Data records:
-*-*-

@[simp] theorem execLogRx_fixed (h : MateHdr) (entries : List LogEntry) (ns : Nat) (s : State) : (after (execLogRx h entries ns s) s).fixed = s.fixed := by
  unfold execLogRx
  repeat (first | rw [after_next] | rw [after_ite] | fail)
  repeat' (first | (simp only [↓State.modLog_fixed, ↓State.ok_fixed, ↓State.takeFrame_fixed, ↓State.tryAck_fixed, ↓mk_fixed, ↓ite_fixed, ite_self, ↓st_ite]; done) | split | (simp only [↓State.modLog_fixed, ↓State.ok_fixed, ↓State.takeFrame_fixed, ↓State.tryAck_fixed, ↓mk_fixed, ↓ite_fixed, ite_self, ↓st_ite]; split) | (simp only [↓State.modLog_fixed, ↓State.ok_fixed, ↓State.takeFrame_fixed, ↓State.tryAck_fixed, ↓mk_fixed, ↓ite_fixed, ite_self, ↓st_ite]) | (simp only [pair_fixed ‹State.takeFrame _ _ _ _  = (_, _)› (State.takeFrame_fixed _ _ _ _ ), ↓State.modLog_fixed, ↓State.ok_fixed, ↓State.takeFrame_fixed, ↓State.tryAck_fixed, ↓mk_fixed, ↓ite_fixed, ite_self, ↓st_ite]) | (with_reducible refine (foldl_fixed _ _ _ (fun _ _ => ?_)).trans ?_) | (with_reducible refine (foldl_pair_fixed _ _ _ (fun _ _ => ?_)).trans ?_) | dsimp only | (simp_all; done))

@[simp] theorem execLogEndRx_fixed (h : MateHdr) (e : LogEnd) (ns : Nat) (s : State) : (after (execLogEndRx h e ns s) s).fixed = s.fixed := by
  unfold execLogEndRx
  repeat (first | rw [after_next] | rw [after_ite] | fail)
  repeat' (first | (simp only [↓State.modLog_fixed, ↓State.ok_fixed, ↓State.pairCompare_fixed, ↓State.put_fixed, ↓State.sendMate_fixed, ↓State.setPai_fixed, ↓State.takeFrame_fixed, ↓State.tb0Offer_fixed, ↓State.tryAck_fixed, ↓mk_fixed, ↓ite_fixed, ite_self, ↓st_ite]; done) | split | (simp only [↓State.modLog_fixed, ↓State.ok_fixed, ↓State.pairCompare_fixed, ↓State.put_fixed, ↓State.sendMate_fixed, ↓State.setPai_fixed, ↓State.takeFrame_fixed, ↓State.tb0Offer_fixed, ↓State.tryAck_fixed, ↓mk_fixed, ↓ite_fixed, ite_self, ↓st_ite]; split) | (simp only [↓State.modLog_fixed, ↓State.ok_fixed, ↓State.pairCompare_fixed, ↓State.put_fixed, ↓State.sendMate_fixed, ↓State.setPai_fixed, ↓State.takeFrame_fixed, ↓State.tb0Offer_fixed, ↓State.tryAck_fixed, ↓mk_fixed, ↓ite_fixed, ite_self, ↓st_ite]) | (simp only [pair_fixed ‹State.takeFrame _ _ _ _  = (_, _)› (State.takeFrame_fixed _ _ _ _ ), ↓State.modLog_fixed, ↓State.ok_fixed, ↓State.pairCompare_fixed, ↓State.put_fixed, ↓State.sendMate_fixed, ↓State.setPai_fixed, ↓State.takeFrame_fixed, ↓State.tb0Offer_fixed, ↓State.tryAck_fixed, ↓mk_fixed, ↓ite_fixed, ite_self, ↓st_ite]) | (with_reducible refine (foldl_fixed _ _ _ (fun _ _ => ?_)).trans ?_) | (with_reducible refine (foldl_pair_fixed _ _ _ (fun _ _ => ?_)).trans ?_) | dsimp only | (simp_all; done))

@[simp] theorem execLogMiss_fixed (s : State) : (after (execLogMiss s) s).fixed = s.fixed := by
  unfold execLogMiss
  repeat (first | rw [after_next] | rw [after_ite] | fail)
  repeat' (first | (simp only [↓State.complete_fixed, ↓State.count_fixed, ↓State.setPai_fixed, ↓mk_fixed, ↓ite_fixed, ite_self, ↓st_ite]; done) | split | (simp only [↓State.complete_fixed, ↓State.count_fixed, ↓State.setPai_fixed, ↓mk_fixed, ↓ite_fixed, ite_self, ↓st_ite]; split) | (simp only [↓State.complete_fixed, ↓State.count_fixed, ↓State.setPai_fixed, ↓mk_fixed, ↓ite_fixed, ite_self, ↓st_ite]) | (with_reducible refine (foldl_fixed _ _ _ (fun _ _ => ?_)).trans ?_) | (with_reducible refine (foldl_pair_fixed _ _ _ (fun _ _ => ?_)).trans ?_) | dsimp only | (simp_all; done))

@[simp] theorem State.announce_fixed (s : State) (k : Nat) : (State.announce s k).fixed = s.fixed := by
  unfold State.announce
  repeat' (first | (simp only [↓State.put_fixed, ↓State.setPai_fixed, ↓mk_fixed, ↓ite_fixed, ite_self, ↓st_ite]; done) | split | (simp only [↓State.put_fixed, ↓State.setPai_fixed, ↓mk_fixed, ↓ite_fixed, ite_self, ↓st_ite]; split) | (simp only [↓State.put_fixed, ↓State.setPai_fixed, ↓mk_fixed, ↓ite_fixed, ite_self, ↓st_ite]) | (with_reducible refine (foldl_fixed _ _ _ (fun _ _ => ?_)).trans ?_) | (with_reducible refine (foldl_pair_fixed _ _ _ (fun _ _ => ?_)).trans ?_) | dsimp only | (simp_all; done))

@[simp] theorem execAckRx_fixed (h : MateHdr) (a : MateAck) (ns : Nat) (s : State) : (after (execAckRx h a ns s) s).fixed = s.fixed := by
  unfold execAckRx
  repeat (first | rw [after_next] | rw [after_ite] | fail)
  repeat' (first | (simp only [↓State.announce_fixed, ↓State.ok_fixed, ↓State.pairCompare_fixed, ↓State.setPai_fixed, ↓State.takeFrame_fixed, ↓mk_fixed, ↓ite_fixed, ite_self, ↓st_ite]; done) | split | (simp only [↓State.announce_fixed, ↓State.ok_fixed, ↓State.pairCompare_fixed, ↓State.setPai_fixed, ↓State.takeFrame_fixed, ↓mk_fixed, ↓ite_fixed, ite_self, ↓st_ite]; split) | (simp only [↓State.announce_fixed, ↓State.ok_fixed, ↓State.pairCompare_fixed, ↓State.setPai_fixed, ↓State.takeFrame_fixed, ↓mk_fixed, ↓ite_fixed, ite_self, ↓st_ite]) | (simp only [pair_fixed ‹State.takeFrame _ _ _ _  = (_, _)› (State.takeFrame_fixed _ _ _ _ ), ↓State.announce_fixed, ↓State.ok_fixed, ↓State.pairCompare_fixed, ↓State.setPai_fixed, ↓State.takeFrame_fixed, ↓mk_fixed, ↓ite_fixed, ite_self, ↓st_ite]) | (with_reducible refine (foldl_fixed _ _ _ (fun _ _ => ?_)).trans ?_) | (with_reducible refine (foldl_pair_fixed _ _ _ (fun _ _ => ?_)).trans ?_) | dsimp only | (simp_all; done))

-*-*-

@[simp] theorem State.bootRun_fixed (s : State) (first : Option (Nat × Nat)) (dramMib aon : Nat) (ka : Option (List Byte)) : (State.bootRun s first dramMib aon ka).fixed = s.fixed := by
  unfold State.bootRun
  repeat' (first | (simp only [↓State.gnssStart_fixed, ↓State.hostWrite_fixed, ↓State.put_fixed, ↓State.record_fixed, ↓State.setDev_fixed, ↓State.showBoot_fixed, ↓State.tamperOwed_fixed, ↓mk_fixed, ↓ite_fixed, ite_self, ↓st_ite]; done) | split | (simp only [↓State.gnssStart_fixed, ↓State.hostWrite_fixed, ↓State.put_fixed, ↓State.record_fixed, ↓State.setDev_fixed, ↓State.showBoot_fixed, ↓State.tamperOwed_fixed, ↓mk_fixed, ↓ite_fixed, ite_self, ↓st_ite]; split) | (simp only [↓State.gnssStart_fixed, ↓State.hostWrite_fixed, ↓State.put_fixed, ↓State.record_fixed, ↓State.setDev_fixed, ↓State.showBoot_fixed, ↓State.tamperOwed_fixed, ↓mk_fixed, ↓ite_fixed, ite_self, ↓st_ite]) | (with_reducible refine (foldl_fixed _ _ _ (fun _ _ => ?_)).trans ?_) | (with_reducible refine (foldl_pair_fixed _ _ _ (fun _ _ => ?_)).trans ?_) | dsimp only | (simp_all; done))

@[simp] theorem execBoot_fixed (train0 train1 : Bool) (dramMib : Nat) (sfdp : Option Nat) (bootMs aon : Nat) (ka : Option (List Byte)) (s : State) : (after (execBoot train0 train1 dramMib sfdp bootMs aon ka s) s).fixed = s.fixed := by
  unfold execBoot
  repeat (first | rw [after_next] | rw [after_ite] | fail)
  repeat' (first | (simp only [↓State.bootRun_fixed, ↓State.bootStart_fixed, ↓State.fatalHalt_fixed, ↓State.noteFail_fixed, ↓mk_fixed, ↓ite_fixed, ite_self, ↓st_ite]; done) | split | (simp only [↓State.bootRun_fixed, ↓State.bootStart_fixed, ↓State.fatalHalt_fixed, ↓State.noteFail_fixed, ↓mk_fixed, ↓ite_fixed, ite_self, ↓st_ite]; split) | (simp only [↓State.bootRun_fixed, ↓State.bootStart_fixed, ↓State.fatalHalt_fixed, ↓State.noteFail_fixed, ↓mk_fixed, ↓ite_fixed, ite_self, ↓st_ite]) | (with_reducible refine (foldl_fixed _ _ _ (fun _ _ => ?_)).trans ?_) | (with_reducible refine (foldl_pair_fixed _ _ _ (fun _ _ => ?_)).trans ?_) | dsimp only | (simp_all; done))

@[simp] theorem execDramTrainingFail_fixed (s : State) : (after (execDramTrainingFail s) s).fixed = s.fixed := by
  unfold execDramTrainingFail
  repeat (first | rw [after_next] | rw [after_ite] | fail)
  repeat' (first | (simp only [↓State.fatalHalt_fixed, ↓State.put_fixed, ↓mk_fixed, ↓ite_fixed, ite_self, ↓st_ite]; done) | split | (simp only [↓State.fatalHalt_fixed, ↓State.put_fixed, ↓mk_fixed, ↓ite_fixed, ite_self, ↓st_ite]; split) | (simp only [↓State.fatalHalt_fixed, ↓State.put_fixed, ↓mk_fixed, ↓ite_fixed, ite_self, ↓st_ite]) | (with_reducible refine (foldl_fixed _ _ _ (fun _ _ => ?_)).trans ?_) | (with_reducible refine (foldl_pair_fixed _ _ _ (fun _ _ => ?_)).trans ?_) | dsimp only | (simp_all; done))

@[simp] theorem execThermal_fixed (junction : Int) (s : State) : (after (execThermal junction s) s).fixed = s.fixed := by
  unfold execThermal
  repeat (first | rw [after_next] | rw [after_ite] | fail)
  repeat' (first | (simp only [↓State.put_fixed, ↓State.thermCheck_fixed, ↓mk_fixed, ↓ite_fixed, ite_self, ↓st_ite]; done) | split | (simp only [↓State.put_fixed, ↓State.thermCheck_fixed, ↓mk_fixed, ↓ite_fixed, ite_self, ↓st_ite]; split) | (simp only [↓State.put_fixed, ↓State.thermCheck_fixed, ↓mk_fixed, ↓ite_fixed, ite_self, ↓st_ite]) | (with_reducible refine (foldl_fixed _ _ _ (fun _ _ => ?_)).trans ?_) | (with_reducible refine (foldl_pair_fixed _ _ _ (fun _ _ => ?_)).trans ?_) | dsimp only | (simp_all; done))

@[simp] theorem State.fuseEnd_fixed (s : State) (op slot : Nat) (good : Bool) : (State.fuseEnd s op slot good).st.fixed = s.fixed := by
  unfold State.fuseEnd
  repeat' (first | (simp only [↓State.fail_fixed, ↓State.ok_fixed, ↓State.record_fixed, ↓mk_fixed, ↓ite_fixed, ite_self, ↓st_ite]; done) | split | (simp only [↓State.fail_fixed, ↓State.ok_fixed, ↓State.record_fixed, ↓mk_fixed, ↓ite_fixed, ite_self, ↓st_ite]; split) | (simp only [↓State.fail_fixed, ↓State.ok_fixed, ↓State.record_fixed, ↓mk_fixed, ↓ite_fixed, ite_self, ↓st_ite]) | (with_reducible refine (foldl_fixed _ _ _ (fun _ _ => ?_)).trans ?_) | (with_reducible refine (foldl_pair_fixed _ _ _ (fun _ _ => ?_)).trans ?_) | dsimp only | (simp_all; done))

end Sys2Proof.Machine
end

-*-*-

### DIRECTIONS
Which lines of the data include the string "execThermal"? Copy each of them.

### RESULT OF THE EXERCISE
@[simp] theorem execThermal_fixed (junction : Int) (s : State) : (after (execThermal junction s) s).fixed = s.fixed := by
  unfold execThermal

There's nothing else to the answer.